**WHAT TO PRODUCE**
After locating the line that contains "theorem invariantStarts : Obligations.InvariantStarts" in the data below, set down exactly that line and each one after it through the line that contains "obtain ⟨hcfg, hcursor, hout, -⟩ := hinv", and nothing more.

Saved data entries
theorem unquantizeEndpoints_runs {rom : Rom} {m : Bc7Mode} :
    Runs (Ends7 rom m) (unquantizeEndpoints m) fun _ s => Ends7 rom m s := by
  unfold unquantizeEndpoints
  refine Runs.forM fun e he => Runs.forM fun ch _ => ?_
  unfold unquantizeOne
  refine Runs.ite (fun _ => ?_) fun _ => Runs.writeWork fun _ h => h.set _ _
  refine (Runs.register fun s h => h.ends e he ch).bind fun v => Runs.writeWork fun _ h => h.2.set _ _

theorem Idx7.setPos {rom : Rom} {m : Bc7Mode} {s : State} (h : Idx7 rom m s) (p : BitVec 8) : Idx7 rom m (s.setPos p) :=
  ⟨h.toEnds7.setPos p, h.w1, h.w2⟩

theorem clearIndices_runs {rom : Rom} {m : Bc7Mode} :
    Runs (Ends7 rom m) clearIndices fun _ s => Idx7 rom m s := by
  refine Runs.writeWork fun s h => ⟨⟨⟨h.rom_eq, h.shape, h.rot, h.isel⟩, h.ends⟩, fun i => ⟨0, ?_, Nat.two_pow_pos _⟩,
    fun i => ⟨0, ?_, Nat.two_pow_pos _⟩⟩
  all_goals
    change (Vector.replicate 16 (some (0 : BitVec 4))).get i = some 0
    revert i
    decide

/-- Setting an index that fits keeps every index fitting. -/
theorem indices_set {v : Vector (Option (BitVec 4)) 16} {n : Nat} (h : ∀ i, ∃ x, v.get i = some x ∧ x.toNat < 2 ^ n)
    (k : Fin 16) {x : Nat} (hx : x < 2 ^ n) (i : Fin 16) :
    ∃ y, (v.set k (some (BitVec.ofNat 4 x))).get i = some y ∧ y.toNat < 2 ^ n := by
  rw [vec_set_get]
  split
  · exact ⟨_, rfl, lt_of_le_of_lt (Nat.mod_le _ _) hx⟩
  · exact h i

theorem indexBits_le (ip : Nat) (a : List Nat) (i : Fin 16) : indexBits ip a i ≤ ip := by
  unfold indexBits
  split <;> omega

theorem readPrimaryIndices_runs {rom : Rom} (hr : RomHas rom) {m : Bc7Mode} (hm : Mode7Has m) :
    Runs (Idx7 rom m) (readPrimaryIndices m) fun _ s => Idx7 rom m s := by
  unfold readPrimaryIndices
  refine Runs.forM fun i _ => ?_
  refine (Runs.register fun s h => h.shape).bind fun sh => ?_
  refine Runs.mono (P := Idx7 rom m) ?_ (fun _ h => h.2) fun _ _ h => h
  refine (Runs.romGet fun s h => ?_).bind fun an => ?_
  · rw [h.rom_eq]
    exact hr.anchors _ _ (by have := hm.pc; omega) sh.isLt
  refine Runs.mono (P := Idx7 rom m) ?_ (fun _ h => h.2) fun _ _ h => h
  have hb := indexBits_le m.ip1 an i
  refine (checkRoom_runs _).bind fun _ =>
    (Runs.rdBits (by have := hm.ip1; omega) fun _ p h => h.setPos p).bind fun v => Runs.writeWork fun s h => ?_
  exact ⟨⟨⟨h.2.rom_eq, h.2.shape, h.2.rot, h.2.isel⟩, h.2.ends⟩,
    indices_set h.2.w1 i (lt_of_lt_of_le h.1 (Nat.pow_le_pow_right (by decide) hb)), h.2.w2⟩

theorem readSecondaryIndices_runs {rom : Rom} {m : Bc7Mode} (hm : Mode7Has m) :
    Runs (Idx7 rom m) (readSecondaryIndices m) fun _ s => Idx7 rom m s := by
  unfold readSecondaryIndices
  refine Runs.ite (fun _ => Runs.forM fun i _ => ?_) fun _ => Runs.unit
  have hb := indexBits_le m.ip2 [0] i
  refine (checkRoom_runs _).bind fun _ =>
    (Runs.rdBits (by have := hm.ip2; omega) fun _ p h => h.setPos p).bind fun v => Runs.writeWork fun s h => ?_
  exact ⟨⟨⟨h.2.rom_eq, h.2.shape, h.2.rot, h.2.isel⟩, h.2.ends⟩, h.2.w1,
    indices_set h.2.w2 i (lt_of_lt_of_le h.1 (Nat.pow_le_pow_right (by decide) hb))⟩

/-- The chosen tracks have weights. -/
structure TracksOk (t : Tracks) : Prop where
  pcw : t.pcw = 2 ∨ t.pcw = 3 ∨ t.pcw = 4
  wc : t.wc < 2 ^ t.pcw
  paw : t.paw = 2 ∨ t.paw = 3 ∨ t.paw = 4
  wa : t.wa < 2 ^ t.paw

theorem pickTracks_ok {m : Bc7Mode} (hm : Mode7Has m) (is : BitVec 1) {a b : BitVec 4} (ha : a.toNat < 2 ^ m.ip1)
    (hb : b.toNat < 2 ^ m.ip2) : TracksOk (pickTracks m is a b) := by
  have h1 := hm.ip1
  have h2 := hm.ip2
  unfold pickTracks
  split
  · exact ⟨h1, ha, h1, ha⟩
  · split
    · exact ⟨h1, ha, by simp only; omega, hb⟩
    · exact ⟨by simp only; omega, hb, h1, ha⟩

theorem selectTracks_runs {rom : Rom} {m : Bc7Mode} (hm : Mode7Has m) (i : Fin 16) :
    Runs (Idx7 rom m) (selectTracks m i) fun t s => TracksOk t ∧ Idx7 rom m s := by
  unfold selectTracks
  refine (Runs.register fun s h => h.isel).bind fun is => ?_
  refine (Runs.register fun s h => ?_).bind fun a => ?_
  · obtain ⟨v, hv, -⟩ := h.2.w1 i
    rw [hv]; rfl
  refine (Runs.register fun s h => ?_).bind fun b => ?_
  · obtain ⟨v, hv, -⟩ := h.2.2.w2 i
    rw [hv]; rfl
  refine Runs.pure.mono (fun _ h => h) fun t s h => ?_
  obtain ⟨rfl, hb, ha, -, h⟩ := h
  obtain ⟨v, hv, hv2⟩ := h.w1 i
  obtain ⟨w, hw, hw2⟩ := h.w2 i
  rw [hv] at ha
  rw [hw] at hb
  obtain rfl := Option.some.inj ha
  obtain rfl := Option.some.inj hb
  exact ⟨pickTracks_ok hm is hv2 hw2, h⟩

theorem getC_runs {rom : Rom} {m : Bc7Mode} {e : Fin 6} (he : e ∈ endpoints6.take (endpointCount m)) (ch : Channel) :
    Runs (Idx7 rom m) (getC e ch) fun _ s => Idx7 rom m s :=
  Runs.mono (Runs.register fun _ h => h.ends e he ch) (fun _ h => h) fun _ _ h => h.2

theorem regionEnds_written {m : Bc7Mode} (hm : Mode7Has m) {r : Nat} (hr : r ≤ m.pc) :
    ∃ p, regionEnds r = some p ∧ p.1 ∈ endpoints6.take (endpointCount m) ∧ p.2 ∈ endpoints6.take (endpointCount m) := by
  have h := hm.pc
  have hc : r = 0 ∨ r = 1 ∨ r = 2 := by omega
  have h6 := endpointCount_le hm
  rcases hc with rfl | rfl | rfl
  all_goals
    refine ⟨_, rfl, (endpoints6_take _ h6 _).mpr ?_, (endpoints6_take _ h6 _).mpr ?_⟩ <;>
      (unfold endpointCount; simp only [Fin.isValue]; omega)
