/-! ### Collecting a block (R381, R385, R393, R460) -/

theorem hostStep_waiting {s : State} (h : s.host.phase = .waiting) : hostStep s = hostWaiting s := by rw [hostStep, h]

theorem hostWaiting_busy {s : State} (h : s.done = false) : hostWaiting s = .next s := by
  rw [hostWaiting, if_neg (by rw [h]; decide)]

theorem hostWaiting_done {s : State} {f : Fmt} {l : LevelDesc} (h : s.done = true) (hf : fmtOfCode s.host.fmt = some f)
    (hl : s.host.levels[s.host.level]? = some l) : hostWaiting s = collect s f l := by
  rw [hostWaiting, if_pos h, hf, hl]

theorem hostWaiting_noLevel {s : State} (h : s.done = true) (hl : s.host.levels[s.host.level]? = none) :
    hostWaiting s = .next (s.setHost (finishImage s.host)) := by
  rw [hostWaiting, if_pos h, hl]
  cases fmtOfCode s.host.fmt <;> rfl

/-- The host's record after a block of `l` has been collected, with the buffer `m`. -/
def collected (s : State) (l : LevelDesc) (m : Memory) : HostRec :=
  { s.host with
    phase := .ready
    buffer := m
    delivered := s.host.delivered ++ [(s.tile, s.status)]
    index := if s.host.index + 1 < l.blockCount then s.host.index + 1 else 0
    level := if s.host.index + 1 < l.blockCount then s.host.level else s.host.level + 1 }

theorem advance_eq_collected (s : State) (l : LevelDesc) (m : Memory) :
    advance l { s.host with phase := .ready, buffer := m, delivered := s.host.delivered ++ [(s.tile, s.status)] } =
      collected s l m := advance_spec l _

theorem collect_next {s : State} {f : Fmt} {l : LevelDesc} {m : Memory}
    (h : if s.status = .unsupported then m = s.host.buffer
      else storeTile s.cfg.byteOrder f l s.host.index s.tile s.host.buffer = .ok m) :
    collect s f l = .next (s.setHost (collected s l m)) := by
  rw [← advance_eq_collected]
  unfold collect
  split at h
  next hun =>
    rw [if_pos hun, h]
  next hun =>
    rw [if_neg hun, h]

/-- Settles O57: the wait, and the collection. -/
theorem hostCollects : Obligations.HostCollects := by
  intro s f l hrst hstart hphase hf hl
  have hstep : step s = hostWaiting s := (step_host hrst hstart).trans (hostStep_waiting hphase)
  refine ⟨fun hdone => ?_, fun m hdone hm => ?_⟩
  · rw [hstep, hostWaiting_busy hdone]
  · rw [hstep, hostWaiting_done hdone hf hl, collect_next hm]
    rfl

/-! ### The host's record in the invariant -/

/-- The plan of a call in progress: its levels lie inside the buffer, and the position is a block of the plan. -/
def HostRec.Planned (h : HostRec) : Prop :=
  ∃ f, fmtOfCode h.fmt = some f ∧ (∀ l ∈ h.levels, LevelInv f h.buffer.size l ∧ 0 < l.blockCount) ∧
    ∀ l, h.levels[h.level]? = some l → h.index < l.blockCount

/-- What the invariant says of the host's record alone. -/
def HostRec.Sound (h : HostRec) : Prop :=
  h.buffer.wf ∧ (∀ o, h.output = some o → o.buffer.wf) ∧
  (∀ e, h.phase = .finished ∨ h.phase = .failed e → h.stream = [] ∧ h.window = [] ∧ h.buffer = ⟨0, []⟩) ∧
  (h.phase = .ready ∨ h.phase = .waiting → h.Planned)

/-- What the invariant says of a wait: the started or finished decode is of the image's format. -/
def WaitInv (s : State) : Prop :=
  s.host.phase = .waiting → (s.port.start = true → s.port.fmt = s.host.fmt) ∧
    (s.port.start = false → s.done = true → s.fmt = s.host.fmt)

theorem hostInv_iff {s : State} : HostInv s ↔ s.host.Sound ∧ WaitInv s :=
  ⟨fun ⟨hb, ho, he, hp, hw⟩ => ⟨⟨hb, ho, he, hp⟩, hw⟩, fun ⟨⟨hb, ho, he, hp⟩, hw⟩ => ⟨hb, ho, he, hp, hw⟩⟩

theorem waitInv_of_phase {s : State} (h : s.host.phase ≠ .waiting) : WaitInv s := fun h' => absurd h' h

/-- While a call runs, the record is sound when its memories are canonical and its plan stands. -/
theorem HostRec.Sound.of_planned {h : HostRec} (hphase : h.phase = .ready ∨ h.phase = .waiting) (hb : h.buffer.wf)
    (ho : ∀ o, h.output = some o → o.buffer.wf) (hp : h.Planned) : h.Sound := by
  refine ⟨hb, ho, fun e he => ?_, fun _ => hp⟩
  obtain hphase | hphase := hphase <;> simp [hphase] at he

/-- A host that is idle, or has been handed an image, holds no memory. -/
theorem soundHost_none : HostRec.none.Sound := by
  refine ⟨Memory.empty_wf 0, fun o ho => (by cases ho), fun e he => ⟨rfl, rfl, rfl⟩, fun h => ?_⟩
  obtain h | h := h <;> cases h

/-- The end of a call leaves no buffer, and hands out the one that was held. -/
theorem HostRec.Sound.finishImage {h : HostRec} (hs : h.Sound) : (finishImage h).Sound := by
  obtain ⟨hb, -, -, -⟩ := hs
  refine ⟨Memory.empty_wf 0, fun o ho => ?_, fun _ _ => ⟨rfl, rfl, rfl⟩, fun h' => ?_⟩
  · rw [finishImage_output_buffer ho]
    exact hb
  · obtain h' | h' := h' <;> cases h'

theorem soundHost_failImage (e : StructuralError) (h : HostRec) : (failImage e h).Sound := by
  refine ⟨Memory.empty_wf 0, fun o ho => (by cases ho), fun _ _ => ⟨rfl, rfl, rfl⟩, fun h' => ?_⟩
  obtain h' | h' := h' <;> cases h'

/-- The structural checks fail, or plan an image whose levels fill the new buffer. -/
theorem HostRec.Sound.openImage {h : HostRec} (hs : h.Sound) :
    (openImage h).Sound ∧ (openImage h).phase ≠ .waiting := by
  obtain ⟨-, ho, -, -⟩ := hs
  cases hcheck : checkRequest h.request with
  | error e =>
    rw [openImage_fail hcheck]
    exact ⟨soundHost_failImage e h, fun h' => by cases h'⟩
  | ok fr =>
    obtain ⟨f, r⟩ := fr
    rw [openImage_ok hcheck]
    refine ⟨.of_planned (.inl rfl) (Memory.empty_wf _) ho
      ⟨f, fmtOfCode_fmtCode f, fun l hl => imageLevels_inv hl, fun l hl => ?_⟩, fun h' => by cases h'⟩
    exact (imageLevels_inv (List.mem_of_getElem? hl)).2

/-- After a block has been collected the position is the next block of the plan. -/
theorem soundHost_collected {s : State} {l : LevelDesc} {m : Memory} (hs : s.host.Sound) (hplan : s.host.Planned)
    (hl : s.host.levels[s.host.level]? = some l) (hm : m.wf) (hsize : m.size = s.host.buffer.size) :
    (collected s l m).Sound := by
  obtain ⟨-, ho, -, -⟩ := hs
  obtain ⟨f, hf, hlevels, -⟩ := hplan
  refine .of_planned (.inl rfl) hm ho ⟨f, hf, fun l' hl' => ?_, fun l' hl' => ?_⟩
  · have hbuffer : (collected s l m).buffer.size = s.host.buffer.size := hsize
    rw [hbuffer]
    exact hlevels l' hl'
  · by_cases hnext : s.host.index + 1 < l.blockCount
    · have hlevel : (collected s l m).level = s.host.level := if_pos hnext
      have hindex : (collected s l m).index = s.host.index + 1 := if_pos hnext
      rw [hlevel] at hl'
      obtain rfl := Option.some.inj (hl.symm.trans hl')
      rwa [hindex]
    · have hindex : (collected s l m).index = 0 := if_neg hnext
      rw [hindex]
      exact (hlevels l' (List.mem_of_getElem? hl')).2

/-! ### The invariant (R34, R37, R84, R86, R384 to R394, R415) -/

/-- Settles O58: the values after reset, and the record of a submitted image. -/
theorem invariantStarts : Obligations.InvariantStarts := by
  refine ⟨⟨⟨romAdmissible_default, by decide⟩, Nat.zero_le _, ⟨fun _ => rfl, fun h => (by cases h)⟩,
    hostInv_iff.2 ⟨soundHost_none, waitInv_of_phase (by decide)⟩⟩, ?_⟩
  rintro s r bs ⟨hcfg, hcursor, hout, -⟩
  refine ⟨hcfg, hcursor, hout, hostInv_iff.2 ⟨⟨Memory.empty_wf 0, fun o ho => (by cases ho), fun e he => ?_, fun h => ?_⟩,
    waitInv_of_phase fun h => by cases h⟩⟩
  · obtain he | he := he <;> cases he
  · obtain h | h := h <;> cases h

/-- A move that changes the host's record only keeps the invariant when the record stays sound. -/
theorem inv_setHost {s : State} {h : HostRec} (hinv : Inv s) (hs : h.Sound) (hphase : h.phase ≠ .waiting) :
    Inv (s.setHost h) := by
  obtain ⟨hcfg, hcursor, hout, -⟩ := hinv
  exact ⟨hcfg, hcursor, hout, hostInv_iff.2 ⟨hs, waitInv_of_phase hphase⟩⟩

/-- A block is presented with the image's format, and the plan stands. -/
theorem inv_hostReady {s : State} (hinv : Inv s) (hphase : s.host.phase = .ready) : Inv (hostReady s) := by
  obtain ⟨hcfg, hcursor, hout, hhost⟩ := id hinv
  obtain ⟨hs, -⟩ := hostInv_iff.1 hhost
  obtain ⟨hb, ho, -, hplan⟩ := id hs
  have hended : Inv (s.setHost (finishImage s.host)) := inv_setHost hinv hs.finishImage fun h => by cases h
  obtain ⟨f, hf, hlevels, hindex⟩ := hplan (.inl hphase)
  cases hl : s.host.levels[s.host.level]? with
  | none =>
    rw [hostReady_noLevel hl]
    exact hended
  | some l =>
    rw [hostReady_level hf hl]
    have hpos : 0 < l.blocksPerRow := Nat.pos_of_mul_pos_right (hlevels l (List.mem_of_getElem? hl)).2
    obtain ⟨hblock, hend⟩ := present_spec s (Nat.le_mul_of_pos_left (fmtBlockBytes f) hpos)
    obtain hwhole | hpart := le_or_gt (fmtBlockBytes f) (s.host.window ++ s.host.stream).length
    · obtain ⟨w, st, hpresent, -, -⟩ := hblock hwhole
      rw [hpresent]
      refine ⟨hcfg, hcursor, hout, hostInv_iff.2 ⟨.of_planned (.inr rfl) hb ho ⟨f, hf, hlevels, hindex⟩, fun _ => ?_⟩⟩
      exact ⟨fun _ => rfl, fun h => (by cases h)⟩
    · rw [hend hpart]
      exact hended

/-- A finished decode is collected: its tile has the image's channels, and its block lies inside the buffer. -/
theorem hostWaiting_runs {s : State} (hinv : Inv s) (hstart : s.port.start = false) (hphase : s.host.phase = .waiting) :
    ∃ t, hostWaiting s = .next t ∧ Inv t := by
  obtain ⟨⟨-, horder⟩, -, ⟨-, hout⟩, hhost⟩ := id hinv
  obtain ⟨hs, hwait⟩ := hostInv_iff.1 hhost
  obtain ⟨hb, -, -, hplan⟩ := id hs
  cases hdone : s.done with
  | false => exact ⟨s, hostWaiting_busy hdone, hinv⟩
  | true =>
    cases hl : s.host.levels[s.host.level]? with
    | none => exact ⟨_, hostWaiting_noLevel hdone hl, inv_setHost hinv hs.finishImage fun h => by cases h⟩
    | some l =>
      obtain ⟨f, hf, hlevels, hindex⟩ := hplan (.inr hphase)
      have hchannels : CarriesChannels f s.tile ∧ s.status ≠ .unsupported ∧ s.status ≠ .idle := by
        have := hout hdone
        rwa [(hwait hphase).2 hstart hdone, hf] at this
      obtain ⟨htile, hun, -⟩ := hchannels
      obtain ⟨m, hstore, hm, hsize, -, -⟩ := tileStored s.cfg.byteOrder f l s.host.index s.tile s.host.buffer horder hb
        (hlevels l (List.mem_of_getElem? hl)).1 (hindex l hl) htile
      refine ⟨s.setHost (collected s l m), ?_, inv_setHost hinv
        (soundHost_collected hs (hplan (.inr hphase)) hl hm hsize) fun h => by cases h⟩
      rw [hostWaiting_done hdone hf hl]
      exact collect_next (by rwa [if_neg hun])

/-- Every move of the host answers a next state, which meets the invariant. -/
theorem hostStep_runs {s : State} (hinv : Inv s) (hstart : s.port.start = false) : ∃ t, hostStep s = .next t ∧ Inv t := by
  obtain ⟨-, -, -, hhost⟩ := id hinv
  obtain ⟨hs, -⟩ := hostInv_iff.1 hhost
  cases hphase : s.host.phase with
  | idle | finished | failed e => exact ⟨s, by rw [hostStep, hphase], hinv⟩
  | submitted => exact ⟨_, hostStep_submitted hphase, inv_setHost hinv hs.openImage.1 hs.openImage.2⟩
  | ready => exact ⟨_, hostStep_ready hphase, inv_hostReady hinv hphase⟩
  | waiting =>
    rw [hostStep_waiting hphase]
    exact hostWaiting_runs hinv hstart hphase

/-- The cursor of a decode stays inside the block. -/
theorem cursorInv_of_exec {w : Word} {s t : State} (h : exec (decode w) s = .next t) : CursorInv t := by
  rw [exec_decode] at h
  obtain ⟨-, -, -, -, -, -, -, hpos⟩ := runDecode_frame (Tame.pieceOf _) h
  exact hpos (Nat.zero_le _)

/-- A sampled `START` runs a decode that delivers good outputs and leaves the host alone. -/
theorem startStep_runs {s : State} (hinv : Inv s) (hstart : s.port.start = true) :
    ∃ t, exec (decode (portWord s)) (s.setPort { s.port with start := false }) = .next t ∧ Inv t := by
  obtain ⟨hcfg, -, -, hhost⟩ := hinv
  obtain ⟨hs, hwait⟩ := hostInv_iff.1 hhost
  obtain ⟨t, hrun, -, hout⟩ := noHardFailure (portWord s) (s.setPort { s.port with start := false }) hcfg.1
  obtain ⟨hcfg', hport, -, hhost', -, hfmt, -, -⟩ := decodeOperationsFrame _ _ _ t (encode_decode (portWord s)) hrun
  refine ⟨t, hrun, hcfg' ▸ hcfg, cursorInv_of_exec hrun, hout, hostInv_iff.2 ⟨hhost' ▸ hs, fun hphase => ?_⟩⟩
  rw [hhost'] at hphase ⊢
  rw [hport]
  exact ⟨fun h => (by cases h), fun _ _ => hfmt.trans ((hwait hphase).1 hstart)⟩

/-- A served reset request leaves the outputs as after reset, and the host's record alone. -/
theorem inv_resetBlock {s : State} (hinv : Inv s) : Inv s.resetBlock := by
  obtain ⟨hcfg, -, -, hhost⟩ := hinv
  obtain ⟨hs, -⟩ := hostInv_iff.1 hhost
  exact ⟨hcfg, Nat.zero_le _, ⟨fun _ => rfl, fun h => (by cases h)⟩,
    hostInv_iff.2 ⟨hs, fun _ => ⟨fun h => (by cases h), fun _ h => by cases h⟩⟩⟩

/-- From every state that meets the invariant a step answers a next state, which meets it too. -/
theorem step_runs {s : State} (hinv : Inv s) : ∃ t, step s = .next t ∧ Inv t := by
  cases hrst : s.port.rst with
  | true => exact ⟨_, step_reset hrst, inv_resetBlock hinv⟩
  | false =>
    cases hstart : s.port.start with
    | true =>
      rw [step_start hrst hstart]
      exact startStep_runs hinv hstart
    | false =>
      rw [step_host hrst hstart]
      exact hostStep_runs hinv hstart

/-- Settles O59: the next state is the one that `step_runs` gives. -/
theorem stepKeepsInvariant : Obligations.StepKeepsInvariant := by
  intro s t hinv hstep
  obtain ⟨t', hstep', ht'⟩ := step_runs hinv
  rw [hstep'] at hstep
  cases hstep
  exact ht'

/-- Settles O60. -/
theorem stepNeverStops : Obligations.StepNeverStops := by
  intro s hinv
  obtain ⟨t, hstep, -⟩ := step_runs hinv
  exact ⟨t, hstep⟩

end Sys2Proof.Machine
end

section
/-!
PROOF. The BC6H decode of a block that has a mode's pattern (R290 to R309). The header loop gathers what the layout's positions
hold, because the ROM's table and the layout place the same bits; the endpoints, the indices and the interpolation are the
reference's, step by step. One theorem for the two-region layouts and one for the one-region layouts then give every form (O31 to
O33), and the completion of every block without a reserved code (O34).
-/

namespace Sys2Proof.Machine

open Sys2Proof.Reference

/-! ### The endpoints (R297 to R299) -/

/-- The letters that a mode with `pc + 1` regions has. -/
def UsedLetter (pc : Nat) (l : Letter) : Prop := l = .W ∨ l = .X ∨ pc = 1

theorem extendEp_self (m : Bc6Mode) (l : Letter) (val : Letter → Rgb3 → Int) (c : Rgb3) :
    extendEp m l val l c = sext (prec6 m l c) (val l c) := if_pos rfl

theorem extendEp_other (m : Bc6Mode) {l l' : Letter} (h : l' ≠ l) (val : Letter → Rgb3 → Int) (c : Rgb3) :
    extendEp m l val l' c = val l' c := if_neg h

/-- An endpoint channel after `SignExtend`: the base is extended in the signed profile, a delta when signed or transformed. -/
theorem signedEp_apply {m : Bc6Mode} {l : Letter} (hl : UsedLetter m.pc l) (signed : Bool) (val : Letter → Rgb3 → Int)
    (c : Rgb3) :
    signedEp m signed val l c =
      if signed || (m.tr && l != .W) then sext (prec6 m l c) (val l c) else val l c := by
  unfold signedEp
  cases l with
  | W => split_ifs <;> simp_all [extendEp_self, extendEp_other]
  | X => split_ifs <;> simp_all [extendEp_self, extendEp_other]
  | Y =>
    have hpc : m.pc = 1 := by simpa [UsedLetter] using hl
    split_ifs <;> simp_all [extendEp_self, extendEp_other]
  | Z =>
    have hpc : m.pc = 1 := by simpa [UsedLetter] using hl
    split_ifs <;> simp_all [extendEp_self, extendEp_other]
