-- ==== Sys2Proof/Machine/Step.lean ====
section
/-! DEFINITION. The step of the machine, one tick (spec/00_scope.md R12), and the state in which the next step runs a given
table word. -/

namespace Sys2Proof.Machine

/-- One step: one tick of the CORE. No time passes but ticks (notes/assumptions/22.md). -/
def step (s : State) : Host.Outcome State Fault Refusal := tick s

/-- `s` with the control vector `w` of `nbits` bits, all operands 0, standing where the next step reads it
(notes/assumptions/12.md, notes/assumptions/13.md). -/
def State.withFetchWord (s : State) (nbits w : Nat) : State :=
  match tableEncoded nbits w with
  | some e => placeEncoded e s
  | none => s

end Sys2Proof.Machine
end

**SOLUTION FOR THIS TASK**
theorem invariantStarts : Obligations.InvariantStarts := by
  refine ⟨⟨⟨romAdmissible_default, by decide⟩, Nat.zero_le _, ⟨fun _ => rfl, fun h => (by cases h)⟩,
    hostInv_iff.2 ⟨soundHost_none, waitInv_of_phase (by decide)⟩⟩, ?_⟩
  rintro s r bs ⟨hcfg, hcursor, hout, -⟩
  refine ⟨hcfg, hcursor, hout, hostInv_iff.2 ⟨⟨Memory.empty_wf 0, fun o ho => (by cases ho), fun e he => ?_, fun h => ?_⟩,
    waitInv_of_phase fun h => by cases h⟩⟩
  · obtain he | he := he <;> cases he
  · obtain h | h := h <;> cases h

/-- A move that changes the host's record only keeps the invariant when the record stays sound. -/
theorem inv_setHost {s : State} {h : HostRec} (hinv : Inv s) (hs : h.Sound) (hphase : h.phase ≠ .waiting) :
    Inv (s.setHost h) := by
  obtain ⟨hcfg, hcursor, hout, -⟩ := hinv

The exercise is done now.